Eventually, I did come accross the writings of Andrew Murray, who was an wonderful expositor of God’s Word. God used him to nurture me.

It took a long time to untangle the things I had learned, but God’s Word grew and multipled, and today, I am strong in the Lord because of his word.

When ministers who claim to be apostles, prophets, etc., teach their visions, dreams, revelations, and experiences with the intent that their followers would accept it as “divine truth”, be on your guard because error follows such people.

Dreams and visions should only serve to help better understand those things that are clearly supported by the sound doctrine given to us in scriptures.

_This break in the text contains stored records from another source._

/-! ### Decay, presence, rails, pins -/

/-- R48, R50, R51, R52, R157: at the decay event the next epoch starts, the score of every slot in ONLINE or SUSPECT becomes three
quarters of itself rounded down, and every errant-reported mark is cleared. Where no evaluation acts nothing else happens. Each slot whose
evaluation acts is evaluated, after a lowering of the thresholds as well (R53): a score at or above the fence threshold makes a HANG
report of kind DECAY and a fence; else an ONLINE slot, whose score is then at or above the warn threshold, moves to SUSPECT, and a SUSPECT
slot, whose score has then fallen below half of it, returns to ONLINE, each with a STATE report. Of several such slots each is evaluated
once, in any order (log 3). The model's readings: a waiting slot that may not proceed is passed over (log 10), a collision at a re-offer
is refused (log 11), the policy of a stay in ISOLATED is state (log 32), a report's stamp is taken after the count's step (log 34). -/
def Obligations.DecayEventDecaysEveryScore : Prop :=
  ∀ s : State, s.porHeld = false → s.scorer.decayTimer = some s.now →
    let decayed : State :=
      { s with
        scorer.decayTimer := some (s.now + BitVec.ofNat 32 (1000 * s.scorer.decayEpoch))
        slots := s.slots.map fun sl =>
          { sl with
            ctl.score := if sl.ctl.state.isOpen = true then sl.ctl.score * 3 / 4 else sl.ctl.score
            permit.errantReported := false } }
    let quiet := fun j : SlotId => (s.slot j).serving →
      s.scorer.quietAt (s.slot j).ctl.state ((s.slot j).ctl.score * 3 / 4)
    ((∀ j, quiet j) → exec .decayEvent s = .next decayed)
    ∧ (∀ i, (∀ j, j ≠ i → quiet j) → ¬ quiet i →
        exec .decayEvent s = .next (decayed.evaluates i .decay)
        ∧ let score := (s.slot i).ctl.score * 3 / 4
          let x := decayed.slot i
          let moves := fun st : SlotState => decayed.evaluates i .decay =
            (decayed.moved i
              { x with chan.gateOpen := true, ctl := { x.ctl.into st with lastReported := st } }).reporting
              (s.stateNote i st (some .score) (some score))
          (s.scorer.fence ≤ score → decayed.evaluates i .decay =
            (decayed.reporting (s.note .hang i (some .decay) (some score))).fences i .score .recover)
          ∧ (score < s.scorer.fence → (s.slot i).ctl.state = .online → moves .suspect)
          ∧ (score < s.scorer.fence → (s.slot i).ctl.state = .suspect → moves .online))
    ∧ (∃ (l : List SlotId) (n : Nat), l.Nodup ∧ (∀ j, j ∈ l ↔ ¬ quiet j) ∧
        exec .decayEvent s = .next
          (l.foldl (fun t j => t.evaluates j .decay) ({ decayed with freeCount := n } : State)))

/-- R171: a change of the PRSNT level away from the delivered one starts the debounce timer for 20 ms, and a change back stops it; no
change is no event (the model's reading, log 1); while POR# is held only the level follows (log 21). R110 to R112, R172: at the timer's
expiry the level is delivered with a PRESENCE report. An insertion in EMPTY records INSERTED and leads to a bring-up with auto-power on
and the pin mode LIVE, and to OFF otherwise; in another state it only sets presence. R201: of the timers started at the end of power-on
reset one is delivered only when no lower slot's is due (log 24). What a loss does is in the statement LossActsByState. The model's
readings: a report's stamp is taken after the count's step (log 34). -/
def Obligations.PresenceIsDebouncedAndDelivered : Prop :=
  (∀ (s : State) (i : SlotId) (b : Bool),
    let sl := s.slot i
    (s.porHeld = false → sl.pins.prsnt ≠ b →
      exec (.prsntChange i b) s = .next (s.setSlot i
        { sl with
          pins.prsnt := b
          pins.startUp := false
          pins.debounce := if b = sl.pins.delivered then none else some (s.now + 20000#32) }))
    ∧ (s.porHeld = false → sl.pins.prsnt = b → exec (.prsntChange i b) s = .next s)
    ∧ (s.porHeld = true → exec (.prsntChange i b) s = .next (s.setSlot i { sl with pins.prsnt := b })))
  ∧ ∀ (s : State) (i : SlotId), s.porHeld = false → (s.slot i).pins.debounce = some s.now →
    let sl := s.slot i
    let first := sl.pins.startUp = true →
      ∀ j < i, (s.slot j).pins.startUp = true → (s.slot j).pins.debounce ≠ some s.now
    let delivered : Slot := { sl with pins.delivered := true, pins.debounce := none, pins.startUp := false }
    let told := (s.setSlot i { delivered with ctl.present := true }).reporting
      (s.note .presence i (some .inserted) none)
    (¬ first → exec (.presenceDebounceExpiry i) s = .next s)
    ∧ (first → sl.pins.prsnt = true →
        (sl.ctl.state ≠ .empty → exec (.presenceDebounceExpiry i) s = .next told)
        ∧ (sl.ctl.state = .empty → (sl.policy.autoPower = false ∨ sl.pins.mode ≠ .live) →
            exec (.presenceDebounceExpiry i) s = .next
              ((told.setSlot i { told.slot i with ctl.reason := some .inserted }).goesOff i))
        ∧ (sl.ctl.state = .empty → sl.policy.autoPower = true → sl.pins.mode = .live →
            exec (.presenceDebounceExpiry i) s = .next (told.bringsUp i .inserted)))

Though I have had many dreams where I saw symbolic representations of spiritual things, I do not preach or teach those things as doctrine for people to follow. I teach the scriptures.

Once when I was young, I had a dream in which I saw Jesus. I do not preach or teach this, I teach the Bible, nor do I serve the Jesus I saw in the dream. I serve Jesus as revealed in the scriptures whom the Holy Spirit ministers to my heart.

That dream was wonderful, but I seldom think about it and I hold it accountable to the written Word of God. The Jesus in the Bible is of divine authority. The dream I had is subject to scrutiny.

Don’t follow the visions, dreams, or experiences of anyone who claims to have had divine revelation.

If I have a revelation in a dream, I am not called to teach it as doctrine for Christians to follow and herein is the problem with the teachings of those who teach their experiences as divine revelation.

A person can literally make “any claim” and that is a dangerous path to go down.

Stay with the Word of God, and learn the scriptures in context and don’t follow the visions, dreams, and so-called supernatural experiences of those who want to preach and teach their personal revelations as divine doctrine for Christians to embrace.